The foregoing restrictions are expressly agreed to preclude the undersigned from engaging in any hedging or other transaction which is designed to or reasonably expected to lead to or result in a sale or disposition of the shares of Common Stock even if such securities would be disposed of by someone other than the undersigned. Such prohibited hedging or other transactions would include without limitation any short sale or any purchase, sale or grant of any right (including without limitation any put option or put equivalent position or call option or call equivalent position) with respect to any of the shares of Common Stock or with respect to any security that includes, relates to, or derives any significant part of its value from such shares of Common Stock.

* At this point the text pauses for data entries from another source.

/-- Who makes an access: its core, translation, team and group. -/
structure Who where
  core : Nat
  ctx : Nat
  root : Nat
  /-- the context's first-touch pool, as the team read it (R274) -/
  pool : Nat
  team : Nat
  /-- the supervisor handler (R174) -/
  handler : Bool
  pbase : Nat
  /-- COPY, COPYH and GATHER reach more windows (R193) -/
  engine : Bool := false
  /-- an instruction that R193 does not admit to a physical scratch window, nor R243 to a rank window: QLD, QST, ENQ, DISCARD and the tile and
  accumulator transfers -/
  unlisted : Bool := false
  deriving DecidableEq, Repr

/-- Who a group's accesses are made by. -/
def State.whoOf (st : State) (g : Group) (handler : Bool) : Who :=
  let t := st.team g.team
  { core := g.core, ctx := t.ctx, root := t.ptroot, pool := t.ftpool, team := g.team, handler := handler, pbase := g.pbase.toNat }

/-- Bits [63:57] copy bit 56 (R140). -/
def canonical (va : Nat) : Bool := va / 2 ^ 56 % 256 == 0 || va / 2 ^ 56 % 256 == 255

/-- First address of the on-chip region (R193). -/
def onChip : Nat := 0xFFFFFF0000000000

/-- Permissions of a leaf (R326). -/
def TlbEntry.permits (e : TlbEntry) (k : AccKind) (handler : Bool) : Bool :=
  (!e.sup || handler) && (match k with
    | .read => e.r
    | .write => e.w
    | .rmw => e.r && e.w
    | .fetch => e.x)

/-- System area of the issuing group's own private memory (R54). The spec says "the system area" of "each group" and does not say whether
a program's access to another group's system area is refused too: here it is not (the model's choice, log 52). -/
def inSystemArea (who : Who) (va n : Nat) : Bool :=
  !who.handler && decide (va < who.pbase + 0x410000) && decide (who.pbase < va + n)

/-- Translation and permission of an ordinary address (checks 3 to 5). -/
def State.pageCheck (st : State) (who : Who) (va n : Nat) (k : AccKind) : Except Nat Nat :=
  match st.lookup who.core who.ctx who.root va with
  | .error c => .error c
  | .ok e =>
    if (k == .write || k == .rmw) && !e.dirty && st.walkHeld who.root va then .error 0
    else if !e.permits k who.handler then .error 0x12
    else if inSystemArea who va n then .error 0x12
    else .ok (e.physical va)

/-- The team that holds a rank of a team's cluster. -/
def State.rankTeam (st : State) (team rank : Nat) : Option (Nat × Team) :=
  let g := st.team team
  (st.gang g.gang).teams.findSome? fun t =>
    let x := st.team t
    if x.rank = rank ∧ x.life ≠ .ended then some (t, x) else none
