-- ==== Sys2Proof/Machine/Desc.lean ====
section
/-! DEFINITION. Context and queue descriptors in memory (R274 to R276). -/

namespace Sys2Proof.Machine

/-- Bits of a context's descriptor (R274). -/
def State.contextBits (st : State) (c : Nat) : Nat := st.homeNum (st.host.ctxTable + 64 * c) 64
/-- A context is VALID. -/
def State.contextValid (st : State) (c : Nat) : Bool := bitsOf (st.contextBits c) 63 63 == 1
/-- Top-level page table of a context. -/
def State.contextRoot (st : State) (c : Nat) : Nat := bitsOf (st.contextBits c) 108 64 * 4096
/-- First-touch pool descriptor of a context. -/
def State.contextPool (st : State) (c : Nat) : Nat := bitsOf (st.contextBits c) 178 128 * 64
/-- Sign-extended virtual address from its bits [56:0] (R140). -/
def widenVa (n : Nat) : Nat := if n % 2 ^ 57 < 2 ^ 56 then n % 2 ^ 57 else n % 2 ^ 57 + (2 ^ 64 - 2 ^ 57)
/-- Handler address of a context. -/
def State.contextHandler (st : State) (c : Nat) : Lane := BitVec.ofNat 64 (widenVa (bitsOf (st.contextBits c) 54 0 * 4))

/-- A context's descriptor is pinned (R356). -/
def State.contextHeld (st : State) (c : Nat) : Bool := st.pinnedAgainst none (lineOf (st.host.ctxTable + 64 * c))

/-- Address of a queue's descriptor (R275). -/
def State.queueAt (st : State) (q : Nat) : Nat := st.host.queueTable + 64 * q
/-- Bits of a queue's descriptor. -/
def State.queueBits (st : State) (q : Nat) : Nat := st.homeNum (st.queueAt q) 64
/-- CTX. -/
def State.queueCtx (st : State) (q : Nat) : Nat := bitsOf (st.queueBits q) 167 160
/-- HOMEDIE. -/
def State.queueDie (st : State) (q : Nat) : Nat := bitsOf (st.queueBits q) 159 158
/-- RLOG2. -/
def State.queueLog (st : State) (q : Nat) : Nat := bitsOf (st.queueBits q) 6 3
/-- TAIL. -/
def State.queueTail (st : State) (q : Nat) : Nat := bitsOf (st.queueBits q) 127 96
/-- HEAD. -/
def State.queueHead (st : State) (q : Nat) : Nat := bitsOf (st.queueBits q) 95 64
/-- PENDING. -/
def State.queuePending (st : State) (q : Nat) : Bool := bitsOf (st.queueBits q) 128 128 == 1
/-- Virtual address of record i of a queue's ring. -/
def State.recordVa (st : State) (q i : Nat) : Nat := widenVa (bitsOf (st.queueBits q) 56 7 * 128) + 128 * (i % 2 ^ st.queueLog q)

/-- Writes TAIL. -/
def State.setTail (st : State) (q n : Nat) : State := st.writeHome (st.queueAt q + 12) (bytesOf n 4) false
/-- Writes HEAD. -/
def State.setHead (st : State) (q n : Nat) : State := st.writeHome (st.queueAt q + 8) (bytesOf n 4) false
/-- Writes MAPPED. -/
def State.setMapped (st : State) (q : Nat) (on : Bool) : State :=
  let b := st.homeNum (st.queueAt q + 19) 1
  st.writeHome (st.queueAt q + 19) (bytesOf (b % 8 + b / 16 * 16 + (if on then 8 else 0)) 1) false
/-- Clears PENDING with an ATOM.AND (R277). -/
def State.clearPending (st : State) (q : Nat) : State :=
  let b := st.homeNum (st.queueAt q + 16) 1
  st.writeHome (st.queueAt q + 16) (bytesOf (b / 2 * 2) 1) false

/-- The die whose Almanac serves a queue: its HOMEDIE, or the next online die in ascending order (R337). -/
def State.servingDie (st : State) (d : Nat) : Nat :=
  (((List.range 4).map fun i => (d + i) % 4).find? fun d => !(st.die d).offline).getD d

/-- Sets PENDING by a release ATOM.OR; a mapped queue's Almanac sees it (R276). -/
def State.setPending (st : State) (q : Nat) : State :=
  let b := st.homeNum (st.queueAt q + 16) 1
  let s := st.writeHome (st.queueAt q + 16) (bytesOf (b / 2 * 2 + 1) 1) false
  s.onDie (s.servingDie (s.queueDie q)) fun d => { d with slots := d.slots.map fun x =>
    if x.queue = q ∧ x.seen.isNone then { x with seen := some s.clock } else x }

/-- Who a context's own accesses are made by, on a core. -/
def State.ctxWho (st : State) (core ctx : Nat) : Who :=
  { core := core, ctx := ctx, root := st.contextRoot ctx, pool := st.contextPool ctx, team := 0, handler := true, pbase := 2 ^ 64 }

/-- Place of an address of a context, by a walk of its table with the permission asked for. -/
def State.ctxPlace (st : State) (ctx va : Nat) (k : AccKind) : Option Nat :=
  match st.walk (st.contextRoot ctx) va with
  | .leaf _ level p =>
    let e := tlbOf ctx va level p
    if canonical va && e.permits k true then some (e.physical va) else none
  | _ => none

/-- Sets A and D of the leaf of an address that the dispatcher reaches (R326). -/
def State.ctxTouch (st : State) (ctx va : Nat) (write : Bool) : State :=
  match st.walk (st.contextRoot ctx) va with
  | .leaf addr _ _ => st.pteOr addr (if write then 0x180 else 0x80)
  | _ => st

/-- An access of an agent outside every team, at an address of a context, meets a pinned line, in its walk or at its place: it is answered
with a retry (R356). -/
def State.ctxHeld (st : State) (ctx va : Nat) (n : Nat := 1) : Bool :=
  st.contextHeld ctx || st.walkHeld (st.contextRoot ctx) va || (match st.ctxPlace ctx va .read with
    | some p => [lineOf p, lineOf (p + n - 1)].any (st.pinnedAgainst none)
    | none => false)

/-- A queue's descriptor is pinned to a team other than the given one (R356). -/
def State.queueHeld (st : State) (team : Option Nat) (q : Nat) : Bool := st.pinnedAgainst team (lineOf (st.queueAt q))

end Sys2Proof.Machine
end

The undersigned hereby represents and warrants that the undersigned has full power and authority to enter into this Lock-Up Agreement. All authority herein conferred or agreed to be conferred and any obligations of the undersigned shall be binding upon the successors, assigns, heirs or personal representatives of the undersigned.
The undersigned also agrees and consents to the entry of stop transfer instructions with the Company’s transfer agent and registrar or depositary against the transfer of the undersigned’s shares of Common Stock except in compliance with the foregoing restrictions.
The undersigned understands that, if the Placement Agency Agreement does not become effective, or if the Placement Agency Agreement (other than the provisions thereof which survive termination) shall terminate or be terminated prior to payment for and delivery of the Shares to be sold thereunder, the undersigned shall be released from all obligations under this Lock-Up Agreement.
This Lock-Up Agreement shall be governed by and construed in accordance with the laws of the State of New York, without regard to the conflict of laws principles thereof.